* [The problem] Your answer should consist of each line below that contains the string "holds".

* [Task input]
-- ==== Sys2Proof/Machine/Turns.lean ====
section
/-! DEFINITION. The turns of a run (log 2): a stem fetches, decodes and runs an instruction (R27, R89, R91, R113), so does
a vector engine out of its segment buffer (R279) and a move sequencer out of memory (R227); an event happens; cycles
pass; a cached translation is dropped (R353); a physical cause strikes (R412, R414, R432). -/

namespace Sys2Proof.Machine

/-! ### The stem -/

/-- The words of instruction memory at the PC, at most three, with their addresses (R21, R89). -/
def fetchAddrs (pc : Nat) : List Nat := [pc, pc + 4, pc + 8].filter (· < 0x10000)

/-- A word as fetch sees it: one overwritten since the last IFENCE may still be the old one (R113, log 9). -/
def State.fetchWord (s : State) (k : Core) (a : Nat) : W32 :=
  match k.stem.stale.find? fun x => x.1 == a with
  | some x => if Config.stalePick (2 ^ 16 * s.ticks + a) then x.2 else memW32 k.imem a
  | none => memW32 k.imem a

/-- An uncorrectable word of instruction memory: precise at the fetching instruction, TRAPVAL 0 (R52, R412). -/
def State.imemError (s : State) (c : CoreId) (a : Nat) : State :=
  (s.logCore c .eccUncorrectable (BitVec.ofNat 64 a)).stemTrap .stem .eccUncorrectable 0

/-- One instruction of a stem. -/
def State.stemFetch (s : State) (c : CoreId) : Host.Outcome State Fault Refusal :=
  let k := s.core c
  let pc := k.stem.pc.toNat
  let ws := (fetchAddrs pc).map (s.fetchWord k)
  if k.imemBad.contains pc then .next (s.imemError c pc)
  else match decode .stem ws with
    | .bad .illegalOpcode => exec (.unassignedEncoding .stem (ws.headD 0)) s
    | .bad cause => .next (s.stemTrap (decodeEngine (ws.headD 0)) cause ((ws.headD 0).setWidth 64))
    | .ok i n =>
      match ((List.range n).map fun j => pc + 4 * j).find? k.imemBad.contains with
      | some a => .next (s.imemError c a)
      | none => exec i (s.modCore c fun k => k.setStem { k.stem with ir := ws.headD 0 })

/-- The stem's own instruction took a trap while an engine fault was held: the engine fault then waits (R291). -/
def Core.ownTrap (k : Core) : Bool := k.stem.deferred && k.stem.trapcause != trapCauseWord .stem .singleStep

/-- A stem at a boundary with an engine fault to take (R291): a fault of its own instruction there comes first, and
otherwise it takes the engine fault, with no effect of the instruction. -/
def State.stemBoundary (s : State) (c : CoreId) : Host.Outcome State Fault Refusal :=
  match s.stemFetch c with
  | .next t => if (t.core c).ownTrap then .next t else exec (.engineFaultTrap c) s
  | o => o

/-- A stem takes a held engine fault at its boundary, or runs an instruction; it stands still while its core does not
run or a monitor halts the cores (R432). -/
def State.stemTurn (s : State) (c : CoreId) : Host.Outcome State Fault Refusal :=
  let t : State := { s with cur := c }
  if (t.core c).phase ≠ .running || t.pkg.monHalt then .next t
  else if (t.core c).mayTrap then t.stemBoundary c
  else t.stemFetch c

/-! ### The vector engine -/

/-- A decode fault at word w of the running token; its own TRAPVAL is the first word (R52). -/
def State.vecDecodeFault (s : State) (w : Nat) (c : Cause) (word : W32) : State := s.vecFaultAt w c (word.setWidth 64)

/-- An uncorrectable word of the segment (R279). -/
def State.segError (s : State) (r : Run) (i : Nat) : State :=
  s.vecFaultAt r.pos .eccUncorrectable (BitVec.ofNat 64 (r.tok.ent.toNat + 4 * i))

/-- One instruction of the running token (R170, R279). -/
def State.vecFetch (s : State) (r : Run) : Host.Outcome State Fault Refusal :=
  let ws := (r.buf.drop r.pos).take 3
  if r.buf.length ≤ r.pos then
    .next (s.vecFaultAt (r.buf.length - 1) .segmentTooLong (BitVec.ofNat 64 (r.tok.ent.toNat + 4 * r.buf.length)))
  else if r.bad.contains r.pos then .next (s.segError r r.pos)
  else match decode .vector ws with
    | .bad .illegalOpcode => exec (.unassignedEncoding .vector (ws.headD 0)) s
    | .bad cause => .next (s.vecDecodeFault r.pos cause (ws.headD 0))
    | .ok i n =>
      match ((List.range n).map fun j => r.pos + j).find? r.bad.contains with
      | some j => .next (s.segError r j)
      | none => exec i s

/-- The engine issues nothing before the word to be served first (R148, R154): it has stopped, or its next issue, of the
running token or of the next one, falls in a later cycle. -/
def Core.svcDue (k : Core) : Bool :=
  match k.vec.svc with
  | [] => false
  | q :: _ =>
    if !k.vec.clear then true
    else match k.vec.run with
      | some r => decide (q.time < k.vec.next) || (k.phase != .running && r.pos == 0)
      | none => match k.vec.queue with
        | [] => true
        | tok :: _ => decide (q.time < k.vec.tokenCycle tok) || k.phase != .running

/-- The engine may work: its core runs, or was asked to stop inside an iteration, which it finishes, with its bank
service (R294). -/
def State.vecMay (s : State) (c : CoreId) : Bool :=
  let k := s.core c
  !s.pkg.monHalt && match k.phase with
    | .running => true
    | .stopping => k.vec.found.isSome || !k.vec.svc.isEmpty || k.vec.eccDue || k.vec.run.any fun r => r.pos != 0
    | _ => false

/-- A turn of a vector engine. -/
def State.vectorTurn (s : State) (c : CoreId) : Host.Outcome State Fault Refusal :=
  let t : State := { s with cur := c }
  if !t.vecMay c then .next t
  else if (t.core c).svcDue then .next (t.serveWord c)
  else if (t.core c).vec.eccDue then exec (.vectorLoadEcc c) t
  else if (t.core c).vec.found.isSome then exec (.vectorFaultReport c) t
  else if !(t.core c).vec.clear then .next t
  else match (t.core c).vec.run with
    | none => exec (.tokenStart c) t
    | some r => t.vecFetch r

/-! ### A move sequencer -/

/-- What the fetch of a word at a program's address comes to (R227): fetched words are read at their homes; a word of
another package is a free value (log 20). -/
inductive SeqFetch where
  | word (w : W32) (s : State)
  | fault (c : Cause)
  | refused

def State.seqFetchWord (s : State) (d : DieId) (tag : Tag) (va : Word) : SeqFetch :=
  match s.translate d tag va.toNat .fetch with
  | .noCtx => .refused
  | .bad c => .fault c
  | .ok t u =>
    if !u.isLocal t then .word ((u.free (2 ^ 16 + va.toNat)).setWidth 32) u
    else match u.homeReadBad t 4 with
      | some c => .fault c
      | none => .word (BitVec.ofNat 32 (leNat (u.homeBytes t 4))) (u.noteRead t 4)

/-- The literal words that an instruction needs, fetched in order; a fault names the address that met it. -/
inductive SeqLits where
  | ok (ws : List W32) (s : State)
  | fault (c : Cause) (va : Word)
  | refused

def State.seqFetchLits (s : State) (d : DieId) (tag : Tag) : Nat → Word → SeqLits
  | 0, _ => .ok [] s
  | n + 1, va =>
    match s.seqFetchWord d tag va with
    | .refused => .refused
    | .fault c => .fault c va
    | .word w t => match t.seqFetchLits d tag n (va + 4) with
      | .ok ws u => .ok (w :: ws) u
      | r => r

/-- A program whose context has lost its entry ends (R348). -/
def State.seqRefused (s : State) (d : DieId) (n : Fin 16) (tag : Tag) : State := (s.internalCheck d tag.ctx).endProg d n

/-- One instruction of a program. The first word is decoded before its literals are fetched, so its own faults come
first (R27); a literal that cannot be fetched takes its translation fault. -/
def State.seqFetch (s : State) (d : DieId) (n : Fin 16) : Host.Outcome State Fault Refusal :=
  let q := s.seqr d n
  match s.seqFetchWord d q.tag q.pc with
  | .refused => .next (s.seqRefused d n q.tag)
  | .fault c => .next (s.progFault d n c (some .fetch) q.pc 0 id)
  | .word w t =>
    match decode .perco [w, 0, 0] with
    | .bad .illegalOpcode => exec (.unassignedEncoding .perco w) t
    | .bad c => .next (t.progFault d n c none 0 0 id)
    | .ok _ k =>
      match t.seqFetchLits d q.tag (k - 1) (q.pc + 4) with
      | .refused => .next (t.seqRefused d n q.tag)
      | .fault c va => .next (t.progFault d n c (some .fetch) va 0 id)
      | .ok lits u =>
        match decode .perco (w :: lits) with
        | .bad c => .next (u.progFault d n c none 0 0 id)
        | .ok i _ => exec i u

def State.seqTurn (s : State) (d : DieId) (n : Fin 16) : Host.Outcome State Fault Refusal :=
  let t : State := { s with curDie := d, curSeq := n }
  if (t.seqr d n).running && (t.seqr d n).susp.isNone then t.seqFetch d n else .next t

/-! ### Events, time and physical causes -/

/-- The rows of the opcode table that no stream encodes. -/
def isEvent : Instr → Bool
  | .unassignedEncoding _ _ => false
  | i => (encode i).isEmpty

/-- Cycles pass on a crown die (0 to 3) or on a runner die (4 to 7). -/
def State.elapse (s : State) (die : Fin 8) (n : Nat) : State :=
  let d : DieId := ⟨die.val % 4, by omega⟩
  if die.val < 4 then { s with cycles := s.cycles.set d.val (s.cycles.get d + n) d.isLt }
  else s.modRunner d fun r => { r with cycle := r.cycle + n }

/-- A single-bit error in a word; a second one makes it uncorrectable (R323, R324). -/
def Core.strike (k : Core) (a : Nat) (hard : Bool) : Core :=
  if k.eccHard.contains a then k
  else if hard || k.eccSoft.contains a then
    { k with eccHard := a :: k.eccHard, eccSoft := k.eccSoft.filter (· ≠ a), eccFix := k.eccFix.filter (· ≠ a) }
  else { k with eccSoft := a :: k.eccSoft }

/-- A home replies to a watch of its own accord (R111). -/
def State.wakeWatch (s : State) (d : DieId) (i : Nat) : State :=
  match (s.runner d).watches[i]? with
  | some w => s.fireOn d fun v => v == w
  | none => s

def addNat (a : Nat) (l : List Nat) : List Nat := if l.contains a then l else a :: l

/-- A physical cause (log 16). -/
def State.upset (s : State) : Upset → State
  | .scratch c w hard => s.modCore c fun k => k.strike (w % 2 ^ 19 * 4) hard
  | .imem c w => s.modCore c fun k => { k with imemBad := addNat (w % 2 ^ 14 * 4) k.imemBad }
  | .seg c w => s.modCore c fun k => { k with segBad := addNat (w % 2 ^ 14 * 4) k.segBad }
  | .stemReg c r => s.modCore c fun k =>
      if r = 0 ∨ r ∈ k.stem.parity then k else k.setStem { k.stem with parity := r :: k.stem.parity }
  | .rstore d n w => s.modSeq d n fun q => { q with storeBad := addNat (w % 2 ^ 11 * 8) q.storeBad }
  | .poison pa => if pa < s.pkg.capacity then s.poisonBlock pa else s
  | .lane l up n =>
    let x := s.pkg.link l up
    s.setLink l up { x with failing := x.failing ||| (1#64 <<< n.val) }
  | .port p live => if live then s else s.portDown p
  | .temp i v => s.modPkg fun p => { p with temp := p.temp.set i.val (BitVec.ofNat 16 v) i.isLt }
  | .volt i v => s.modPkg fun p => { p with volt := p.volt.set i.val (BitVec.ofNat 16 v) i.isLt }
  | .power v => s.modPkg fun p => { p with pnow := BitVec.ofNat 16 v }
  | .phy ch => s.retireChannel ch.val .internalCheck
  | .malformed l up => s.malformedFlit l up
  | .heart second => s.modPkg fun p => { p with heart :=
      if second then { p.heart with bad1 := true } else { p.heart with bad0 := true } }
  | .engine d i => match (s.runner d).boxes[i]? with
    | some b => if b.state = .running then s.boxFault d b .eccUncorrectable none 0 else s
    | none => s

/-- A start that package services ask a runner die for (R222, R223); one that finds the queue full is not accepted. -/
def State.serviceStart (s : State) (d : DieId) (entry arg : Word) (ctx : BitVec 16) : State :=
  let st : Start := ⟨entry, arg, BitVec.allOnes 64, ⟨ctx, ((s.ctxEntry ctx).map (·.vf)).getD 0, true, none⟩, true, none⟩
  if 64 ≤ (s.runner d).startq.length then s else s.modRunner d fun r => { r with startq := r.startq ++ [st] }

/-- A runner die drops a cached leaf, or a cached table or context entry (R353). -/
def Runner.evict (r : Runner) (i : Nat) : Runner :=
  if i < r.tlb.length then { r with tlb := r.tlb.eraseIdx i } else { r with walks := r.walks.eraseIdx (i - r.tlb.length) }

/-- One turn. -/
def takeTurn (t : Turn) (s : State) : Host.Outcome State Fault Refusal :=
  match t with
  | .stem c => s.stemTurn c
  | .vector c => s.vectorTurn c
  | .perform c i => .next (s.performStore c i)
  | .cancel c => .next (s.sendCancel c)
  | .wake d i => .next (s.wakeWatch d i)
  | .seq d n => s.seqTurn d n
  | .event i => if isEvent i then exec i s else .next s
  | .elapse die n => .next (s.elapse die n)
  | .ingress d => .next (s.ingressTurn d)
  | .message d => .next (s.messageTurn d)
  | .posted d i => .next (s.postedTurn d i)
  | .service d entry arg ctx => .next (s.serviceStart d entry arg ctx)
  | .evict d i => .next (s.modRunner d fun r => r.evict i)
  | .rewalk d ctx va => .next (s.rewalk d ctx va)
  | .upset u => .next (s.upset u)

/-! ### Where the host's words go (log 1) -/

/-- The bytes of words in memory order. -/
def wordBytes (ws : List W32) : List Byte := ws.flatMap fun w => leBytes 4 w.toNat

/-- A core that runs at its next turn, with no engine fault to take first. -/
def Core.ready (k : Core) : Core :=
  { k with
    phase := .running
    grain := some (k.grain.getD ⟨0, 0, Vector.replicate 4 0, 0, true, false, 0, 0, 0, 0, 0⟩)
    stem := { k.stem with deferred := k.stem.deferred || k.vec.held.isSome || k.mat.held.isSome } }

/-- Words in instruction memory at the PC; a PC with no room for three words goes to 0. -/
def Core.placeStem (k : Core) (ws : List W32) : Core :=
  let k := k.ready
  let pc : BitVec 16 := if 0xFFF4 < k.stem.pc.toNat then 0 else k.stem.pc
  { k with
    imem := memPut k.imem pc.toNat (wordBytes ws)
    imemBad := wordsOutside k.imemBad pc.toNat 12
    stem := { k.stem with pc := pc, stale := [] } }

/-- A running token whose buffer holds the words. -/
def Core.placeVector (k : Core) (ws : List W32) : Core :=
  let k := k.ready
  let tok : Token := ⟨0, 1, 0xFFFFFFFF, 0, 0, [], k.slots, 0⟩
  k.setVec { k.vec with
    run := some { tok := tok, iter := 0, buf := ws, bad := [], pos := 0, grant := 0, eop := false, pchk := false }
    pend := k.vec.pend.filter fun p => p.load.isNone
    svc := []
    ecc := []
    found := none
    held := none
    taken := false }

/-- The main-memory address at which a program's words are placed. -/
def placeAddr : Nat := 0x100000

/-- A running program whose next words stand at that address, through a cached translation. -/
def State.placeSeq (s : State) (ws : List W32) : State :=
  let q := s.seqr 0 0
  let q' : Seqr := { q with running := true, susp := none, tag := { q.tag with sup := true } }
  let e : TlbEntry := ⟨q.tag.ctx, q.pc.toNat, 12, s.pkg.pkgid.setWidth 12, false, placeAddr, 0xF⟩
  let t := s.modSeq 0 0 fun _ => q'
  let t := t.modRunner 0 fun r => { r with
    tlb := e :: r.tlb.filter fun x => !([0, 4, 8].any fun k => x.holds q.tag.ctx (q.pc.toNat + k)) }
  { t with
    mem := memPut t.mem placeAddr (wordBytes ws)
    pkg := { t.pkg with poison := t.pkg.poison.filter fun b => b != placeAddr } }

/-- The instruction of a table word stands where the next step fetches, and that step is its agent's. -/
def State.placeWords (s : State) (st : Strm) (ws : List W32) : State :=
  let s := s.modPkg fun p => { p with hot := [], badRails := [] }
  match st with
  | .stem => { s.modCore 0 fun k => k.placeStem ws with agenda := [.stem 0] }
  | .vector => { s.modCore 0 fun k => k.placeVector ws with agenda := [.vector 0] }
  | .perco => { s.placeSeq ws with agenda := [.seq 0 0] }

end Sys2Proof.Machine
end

* [Answer to the problem]
/-- A running token whose buffer holds the words. -/
    tlb := e :: r.tlb.filter fun x => !([0, 4, 8].any fun k => x.holds q.tag.ctx (q.pc.toNat + k)) }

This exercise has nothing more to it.